ていうか、パンケーキ貰って食べるのってこの場じゃないから、媚薬入ってても石橋さんにメリットなくないか?
「ていうか、媚薬盛るにしても、別の方法なかったの?」
「だって、今日は梶くん見てたし」
「それでなんでゴリ押ししようとするの」
「どうしても、効果が見たくて」
石橋さんは、俺で人体実験でもしたいのか?
「ていうか、さっきから生地から焦げた匂いするんだけど、これアウトじゃない?」
「あー!梶くんが媚薬入れさせてくれないからぁ!」
え、これ俺のせいなのか。たしかに素直に媚薬入れさせてあげれば、媚薬入以外普通のパンケーキができただろうけど。
「もうこれは死んじゃったし、作り直すよ」
「媚薬抜きでね」
「任せてよ。なんなら、そこに作り置きあるけど」
作り置きあったんだ。じゃあ本当に、媚薬入れるためだけに出来たて渡そうとしてたんだ。
「はい、どうぞ。出来たてパンケーキ」
「ありがとう」
ちゃんと石橋さんがパンケーキを作るとこを見て、石橋さんからパンケーキが渡された。
「味は普通に美味しいから、安心してね」
「それはもとから心配してないけど。ていうか、俺たちの茶番の間、ここ放置しててよかったの?」
見た感じ、今の店番は石橋さん1人っぽいから。媚薬の話で、営業ストップしてたってことだよな。

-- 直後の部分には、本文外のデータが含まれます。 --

-- ==== Sys2Proof/Laws/Access.lean ====
section
/-! SUPPORT. What a write of the dictionary answers once its checks let it through, and what storing a value changes. -/

namespace Sys2Proof.Machine

variable {s : State} {p : Principal} {o i ty v : Nat} {b : Blob}

/-- A check that stops nothing changes nothing. -/
theorem checkWrite_passes (h : (s.checkWrite p o i ty b).2 = none) : s.checkWrite p o i ty b = (s, none) := by
  unfold State.checkWrite at h ⊢
  split at h
  · simp at h
  · repeat (split at h; · simp at h)
    rename_i h1 h2 h3 h4 h5
    rw [if_neg h1, if_neg h2, if_neg h3, if_neg h4, if_neg h5]

/-- A write is let through where no check stops it and the device's state bars none. -/
theorem accepts_of (h : (s.checkWrite p o i ty b).2 = none) (h' : s.bars o b = none) : Accepts s p o i ty b :=
  ⟨checkWrite_passes h, h'⟩

/-- A write that the checks let through does what the object's rules say; one that stored a blob starts a new generation. -/
theorem write_accepts (h : Accepts s p o i ty b) (f : State → State × Result) :
    s.write p o i ty b f =
      if ((f s).2 == .ok || (f s).2 == .partialRes) && (typeCode o == 14 || o == 0xB006 || o == 0xB007) then ((f s).1.bumpGen o i, (f s).2)
      else f s := by
  unfold State.write
  rw [h.1]
  simp only [State.guard, h.2]

/-- An answer other than BUSY carries no retry hint. -/
theorem answer_noHint (x : State × Result) (b : Blob) (h : x.2 ≠ .busy) : State.answer x b = { x.1 with reply := ⟨x.2, b, 0⟩ } := by
  simp [State.answer, State.retryHint, h]

/-- The same for a number. -/
theorem writeNum_accepts (h : AcceptsNum s p o i v) (hb : typeCode o ≠ 14) (h1 : o ≠ 0xB006) (h2 : o ≠ 0xB007)
    (f : Nat → State → State × Result) (hr : (f v s).2 ≠ .busy) :
    s.writeNumCmd p o i v f = { (f v s).1 with reply := ⟨(f v s).2, [], 0⟩ } := by
  unfold State.writeNumCmd
  rw [write_accepts h]
  simp [hb, h1, h2, answer_noHint _ _ hr]

/-- The same for a blob that is stored. -/
theorem writeBlob_accepts (h : AcceptsBlob s p o i b) (hb : typeCode o = 14) (f : Blob → State → State × Result)
    (hr : (f b s).2 = .ok) : s.writeBlobCmd p o i b f = { (f b s).1.bumpGen o i with reply := ⟨.ok, [], 0⟩ } := by
  unfold State.writeBlobCmd
  rw [write_accepts h]
  simp only [hb, hr, beq_self_eq_true, Bool.true_or, Bool.and_self, ↓reduceIte]
  exact answer_noHint _ _ (by simp)

/-- The same for a blob that the object's rules refuse. -/
theorem writeBlob_refused (h : AcceptsBlob s p o i b) (f : Blob → State → State × Result)
    (hr : (f b s).2 ≠ .ok) (hr' : (f b s).2 ≠ .partialRes) (hr'' : (f b s).2 ≠ .busy) :
    s.writeBlobCmd p o i b f = { (f b s).1 with reply := ⟨(f b s).2, [], 0⟩ } := by
  unfold State.writeBlobCmd
  rw [write_accepts h]
  simp [hr, hr', answer_noHint _ _ hr'']

@[simp] theorem cfg_setCfg_same (s : State) (o i v : Nat) : (s.setCfg o i v).cfg o i = v := by
  simp [State.cfg, State.setCfg]

theorem cfg_setCfg_other (s : State) {o i o' i' : Nat} (v : Nat) (h : objKey o' i' ≠ objKey o i) :
    (s.setCfg o i v).cfg o' i' = s.cfg o' i' := by
  simp [State.cfg, State.setCfg, tabGet_put_other _ _ _ _ h]

@[simp] theorem blb_setBlb_same (s : State) (o i : Nat) (b : Blob) : (s.setBlb o i b).blb o i = b := by
  simp [State.blb, State.setBlb]

theorem blb_setBlb_other (s : State) {o i o' i' : Nat} (b : Blob) (h : objKey o' i' ≠ objKey o i) :
    (s.setBlb o i b).blb o' i' = s.blb o' i' := by
  simp [State.blb, State.setBlb, tabGet_put_other _ _ _ _ h]

/-- Storing a written number gives it back on a read. -/
@[simp] theorem cfg_writeNum_same (s : State) (o i v : Nat) : (s.writeNum o i v).cfg o i = v := by
  unfold State.writeNum
  split
  · split
    · exact cfg_setCfg_same s o i v
    · exact cfg_setCfg_same s o i v
  · exact cfg_setCfg_same s o i v

/-- Storing a written blob gives it back on a read. -/
@[simp] theorem blb_writeBlob_same (s : State) (o i : Nat) (b : Blob) : (s.writeBlob o i b).blb o i = b := by
  unfold State.writeBlob
  split
  · split
    · exact blb_setBlb_same s o i b
    · exact blb_setBlb_same s o i b
  · exact blb_setBlb_same s o i b

end Sys2Proof.Machine
end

「別に大丈夫だよ、いま休憩で営業ストップしてるし。ほら」
石橋さんの指したとこには、CLOSEと書かれた看板が下げられている。しかもその横に営業時間の書かれた、構内掲示用ポスターもある。
「ほんとだ、確認してなかった」
「そういうこと、私は少し早めに来ただけ。そうしたら梶くん来たから、作ってあげたの。特別なんだから」
つまり薬を盛るのは、俺が特別だからということか。……それはなんか、やだな。
「まあ、パンケーキありがとね。おいしく食べさせてもらうよ」
「それじゃあね」
石橋さんに手を振って、そのまま調理研究部の模擬店から離れていく。